The arrests stemmed from an investigation into swastika graffiti found in a boys’ bathroom at Syosset High School on Long Island. After police determined that a 15-year-old student had drawn the swastika, the Nassau County Police Department sent officers to his home.
There, the teen told the officers about the explosive materials, according to prosecutors. He said his father had purchased the chemicals for him to build rockets.
During the subsequent search of the home, police found “highly unstable” materials that had been combined to make explosives, including nitroglycerin, multiple acids, oxidizers and fuels. They began to evacuate people in adjacent homes, fearing an explosion.
The teen was not identified by police due to his age.

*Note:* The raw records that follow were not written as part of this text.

-- ==== Sys2Proof/Machine/State.lean ====
section
/-! DEFINITION. The state of soundly-BRF (10_state.md), its reset value (R40), and the ways a step can stop. -/

namespace Sys2Proof.Machine

/-- Indexed storage of `w`-bit cells: the cells that have been written, as (index, value) pairs with strictly rising
indices. A cell that is not listed has not been written since reset. -/
abbrev Memory (w : Nat) := List (Nat × BitVec w)

/-- The canonical form of a memory: strictly rising indices. An unlisted cell reads as no value at all, so no
listed value can equal it. -/
abbrev Memory.wf {w : Nat} (m : Memory w) : Prop := m.Pairwise fun a b => a.1 < b.1

/-- The BitWriter's state `WSTATE` (10_state.md R23). -/
inductive WState where
  /-- OPEN (0): commands may append to `S`. -/
  | opened
  /-- FINISHED (1): no command appends until CLEAR or reset. -/
  | finished
deriving DecidableEq, Repr

/-- The fault codes a command can raise, 1..14 of 60_exceptions.md R220. -/
inductive FaultCode where
  /-- 1 OVERFLOW. -/
  | overflow
  /-- 2 STATE. -/
  | state
  /-- 3 ILLEGAL. -/
  | illegal
  /-- 4 RANGE. -/
  | range
  /-- 5 CAPACITY. -/
  | capacity
  /-- 6 EMPTY. -/
  | empty
  /-- 7 RICE_PARAM. -/
  | riceParam
  /-- 8 PARTITION. -/
  | partition
  /-- 9 UNALIGNED. -/
  | unaligned
  /-- 10 RATE. -/
  | rate
  /-- 11 CHANNELS. -/
  | channels
  /-- 12 BITDEPTH. -/
  | bitDepth
  /-- 13 SEQUENCE. -/
  | sequence
  /-- 14 CRC: "reserved for an implementation's self-check"; no command of this model raises it. -/
  | crc
deriving DecidableEq, Repr

/-- A command's response `(FAULT, RESP)` (30_encoding.md R78). -/
structure Response where
  fault : BitVec 4
  resp : BitVec 64
deriving DecidableEq, Repr

/-- What the host can send the block: a command transaction (00_scope.md R2), or the reset event
(70_reset_and_hazards.md R250). -/
inductive HostInput where
  | command (t : Transaction)
  | reset
deriving DecidableEq, Repr

/-- All state of one block instance (10_state.md), its parameter, and the host's side of the interface. -/
structure State where
  /-- The parameter `OUT_CAP`; no step changes it (R42; log entry 4). -/
  config : Config
  /-- `S`: every bit appended since the last CLEAR or reset, in append order (R21). -/
  out : Bits
  /-- `WSTATE` (R23). -/
  wstate : WState
  /-- `RES` (R24): the entries whose written flag is set (R25; log entry 5). -/
  res : Memory 32
  /-- `RC_K` (R26). -/
  rcK : BitVec 5
  /-- `RC_COST` (R26). -/
  rcCost : BitVec 64
  /-- `RP_ORDER` (R27). -/
  rpOrder : BitVec 4
  /-- `RP_METHOD` (R27). -/
  rpMethod : BitVec 1
  /-- `RP_COST` (R27). -/
  rpCost : BitVec 64
  /-- `RP_BLOCKSIZE` (R28). -/
  rpBlockSize : BitVec 16
  /-- `RP_PRED` (R28). -/
  rpPred : BitVec 6
  /-- `RP_VALID` (R29). -/
  rpValid : Bool
  /-- `KTAB` (R30): the entries some RICE_PARTITION has written. -/
  ktab : Memory 5
  /-- `SEQ_STRAT` (R31). -/
  seqStrat : BitVec 2
  /-- `SEQ_NEXT` (R32). -/
  seqNext : BitVec 37
  /-- `CRC8_LAST` (R33). -/
  crc8Last : BitVec 8
  /-- `HDR_LEN` (R33). -/
  hdrLen : BitVec 5
  /-- `FAULT` (R34). -/
  fault : BitVec 4
  /-- The model's own: host inputs not yet taken, first one next (log entry 2). -/
  inputs : List HostInput
  /-- The model's own: the responses given so far, newest first (R42, R260; log entry 1). -/
  responses : List Response
deriving DecidableEq, Repr

/-- The machine right after reset (R40, 70_reset_and_hazards.md R250, R251). RES and KTAB list nothing: their
contents are unspecified and every written flag is clear. `OUT_CAP` is DESIGN CHOICE 4096 (log entry 4). -/
def State.reset : State where
  config := Config.standard
  out := []
  wstate := .opened
  res := []
  rcK := 0
  rcCost := 0
  rpOrder := 0
  rpMethod := 0
  rpCost := 0
  rpBlockSize := 0
  rpPred := 0
  rpValid := false
  ktab := []
  seqStrat := 0
  seqNext := 0
  crc8Last := 0
  hdrLen := 0
  fault := 0
  inputs := []
  responses := []

/-- The ways the MODEL stops. The block's own faults are not among them: taking one gives a next state. -/
inductive Fault where
  /-- UNINIT_RES, model-only (10_state.md R25): RICE_CHOOSE, RICE_ENCODE, RICE_PARTITION or RICE_EMIT read a RES entry
  whose written flag is clear. Safe: the hardware goes on with an unspecified value. -/
  | uninitRes
deriving DecidableEq, Repr

/-- Refusals. No command of this model refuses; the one constructor is the host's interface. -/
inductive Refusal where
  /-- Raised by no arm of `exec` here: the instruction has no meaning yet. Safe. -/
  | notModelled (mnemonic : String)
deriving DecidableEq, Repr

/-- The outcome of a command or a step. -/
abbrev Result := Host.Outcome State Fault Refusal

end Sys2Proof.Machine
end

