theorem ricePartition_stops {pmin pmax : BitVec 4} {pred : BitVec 6} {bs : BitVec 16} {p j : Nat} (hs : s.fault = 0)
    (hj : j < bs.toNat - pred.toNat) (hread : s.res.read (0 + j) = none) (hpred : pred.toNat ≤ 32)
    (hmin : pmin.toNat ≤ p) (hmax : p ≤ pmax.toNat) (hlegal : legalOrder bs.toNat pred.toNat p) :
    exec (.ricePartition pmin pmax pred bs) s = .fault .uninitRes := by
  have hbs : 1 ≤ bs.toNat := by omega
  have hlt : pred.toNat < bs.toNat := by omega
  have hle := hmin.trans hmax
  have hp : p ∈ legalOrders bs.toNat pred.toNat pmin.toNat pmax.toNat := mem_legalOrders.mpr ⟨hmin, hmax, hlegal⟩
  change execRicePartition pmin pmax pred bs s = _
  unfold execRicePartition
  rw [gate_of_clear _ hs, checked_of_pass (by simp [hbs, hpred, hlt, hle])]
  split
  · rename_i hnone
    rw [hnone] at hp
    exact absurd hp List.not_mem_nil
  · exact withResiduals_of_unwritten hj hread

/-- Settles O20: no command is refused or stops but on an unwritten entry of those it reads, and the four commands that
read RES do stop there. -/
theorem uninitResIsTheOnlyStop : Obligations.UninitResIsTheOnlyStop := by
  refine ⟨Memory.read_nil, fun _ _ _ _ h ht => loadRes_read h ht, exec_ne_refused, fun _ _ _ h => exec_fault h,
    fun s start count j hs hj hread => ⟨?_, ?_, ?_, ?_⟩⟩
  · rintro k st ct ⟨⟩ hk hdepth
    exact riceChoose_stops hs hj hread hk hdepth
  · rintro k st ct ⟨⟩ hopen hk hdepth
    exact riceEncode_stops hs hj hread hopen hk hdepth
  · rintro pmin pmax pred bs ⟨⟩ hpred - ⟨p, hmin, hmax, hlegal⟩
    exact ricePartition_stops hs hj hread hpred hmin hmax hlegal
  · rintro ⟨⟩ hopen hvalid
    exact riceEmit_stops hs hj hread hopen hvalid

end Sys2Proof.Machine
end

section
/-! PROOFS. The bits of `S` and its complete bytes (20_memory.md R52 to R54). -/

namespace Sys2Proof.Machine

variable {s t : State}

/-- Eight bits of `S` that end at a byte boundary and spell `b` are a byte of OUT (20_memory.md R51). -/
theorem State.outByte_of_out_eq {pre post : Bits} {a b : Nat} (h : s.out = pre ++ bitsOf b 8 ++ post)
    (hpre : pre.length = 8 * a) : s.outByte a = BitVec.ofNat 8 b := by
  have hbits : (s.out.drop (8 * a)).take 8 = bitsOf b 8 := by
    rw [h, List.append_assoc, List.drop_left' hpre, List.take_left' (length_bitsOf b 8)]
  rw [State.outByte, hbits, bitsToNat_bitsOf]
  apply BitVec.eq_of_toNat_eq
  simp

/-- A complete byte keeps its address and its value when `S` grows (20_memory.md R54). -/
theorem State.outByte_of_prefix {a : Nat} (h : s.out <+: t.out) (ha : a < s.outLen) :
    a < t.outLen ∧ t.outByte a = s.outByte a := by
  obtain ⟨bits, hout⟩ := h
  have hs : 8 * s.outLen ≤ s.out.length := Nat.mul_div_le _ _
  have hlen : s.outLen ≤ t.outLen := by
    simp only [State.outLen, State.bitLen, ← hout, List.length_append]
    omega
  refine ⟨by omega, ?_⟩
  have hdrop : (s.out ++ bits).drop (8 * a) = s.out.drop (8 * a) ++ bits := List.drop_append_of_le_length (by omega)
  have htake : (s.out.drop (8 * a) ++ bits).take 8 = (s.out.drop (8 * a)).take 8 :=
    List.take_append_of_le_length (by rw [List.length_drop]; omega)
  rw [State.outByte, ← hout, hdrop, htake, State.outByte]

/-- An appending command that completes adds bits at the end of `S` (20_memory.md R52). -/
theorem Effect.out_prefix {i : Instr} (hi : appends i = true) (h : Effect i s t) : s.out <+: t.out := by
  cases i with
  | writeBits w v => obtain ⟨-, -, -, -, -, rfl⟩ := h; exact List.prefix_append _ _
  | writeUnary n => obtain ⟨-, -, rfl⟩ := h; exact List.prefix_append _ _
  | align => obtain ⟨-, -, rfl⟩ := h; exact List.prefix_append _ _
  | finish => obtain ⟨-, -, rfl⟩ := h; exact List.prefix_append _ _
  | riceEncode k start count => obtain ⟨-, -, -, -, words, -, -, rfl⟩ := h; exact List.prefix_append _ _
  | riceEmit => obtain ⟨-, -, words, -, -, rfl⟩ := h; exact List.prefix_append _ _
  | frameHeader strat bs rate ch bps num =>
    obtain ⟨-, -, -, -, -, -, -, -, rfl⟩ := h; exact List.prefix_append _ _
  | nop | clear | readOut | readReg | loadRes | riceChoose | ricePartition | readKtab | seqSet => cases hi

Francisco Sanles, 48, who was arrested at the scene, has pleaded not guilty to seven criminal counts, including criminal possession of a weapon and endangering the welfare of a child. His son was charged with five counts, including criminal possession of a weapon, criminal mischief, aggravated harassment and making graffiti.
Swastika graffiti is relatively commonplace in schools, with the Anti-Defamation League reporting over 400 incidents in 2024: Syosset High School itself was hit by a spate of antisemitic graffiti, including swastikas, in 2017. But it is relatively rare that incidents result in arrests.
In an email to the school district Wednesday night, the Syosset School District — which enrolls a large number of Jewish students — said its investigation had identified the student for the police, and he would face “serious consequences pursuant to the District’s Code of Conduct.”
“Antisemitism and hate speech have no place in our communities or in our schools,” the district said. “Syosset has long been proud of being a welcoming, empathetic, and inclusive community and those values remain firm. We protect those values and this community by confronting and holding accountable those who traffic in any form of hate.”
In January, New York City Police arrested and charged two 15-year-old boys suspected of spraying dozens of swastikas on a playground in a heavily Jewish Brooklyn neighborhood with aggravated harassment and criminal mischief as a hate crime.